Your husband says to bring out all the hard things in the house. The hoes, the machetes, the grinding stones, the iron pots. Pile them up outside.

Tortoise’s wife did as she was told. She dragged out every hard thing she owned and made a pile in the yard.

The Cracked Shell

Tortoise looked down from the edge of the sky. He could see his compound. He could see the pile. He could not see what was in it. He closed his eyes and let go.

He fell a long time. The wind roared past his shell. He hit the pile.

He hit iron and stone and the blade-edge of a hoe. His shell cracked into a hundred pieces. He lay in the yard among the hard things, broken open, and his wife screamed and the neighbors came running.

Tortoise did not die. That would have been too simple for Tortoise. His wife sent for a medicine man - a dibia - who came with his bag of tools and his patience. The dibia picked up every piece of Tortoise’s shell and fitted them back together, one against the other, sealing the cracks with medicines and prayers. It took a long time. When he finished, Tortoise could walk again, and eat again, and scheme again.

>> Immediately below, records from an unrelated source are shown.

-- ==== Sys2Proof/Machine/ObjectTable.lean ====
section
/-!
DEFINITION. The object tables of the manual, row for row: index and subindex, type, access, boundary class, number of
instances, default and permitted range of every object of the dictionary.
-/

namespace Sys2Proof.Machine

But his shell was never smooth. The cracks stayed. The pieces held, but the lines between them never disappeared. Every tortoise born after that carried the same pattern - a shell made of fitted fragments, sealed but never whole. You can see it now. Pick up any tortoise and turn it over and look. The mosaic is still there, each piece a reminder of the fall, and of Parrot’s revenge, and of a feast that was never meant for a creature with no wings.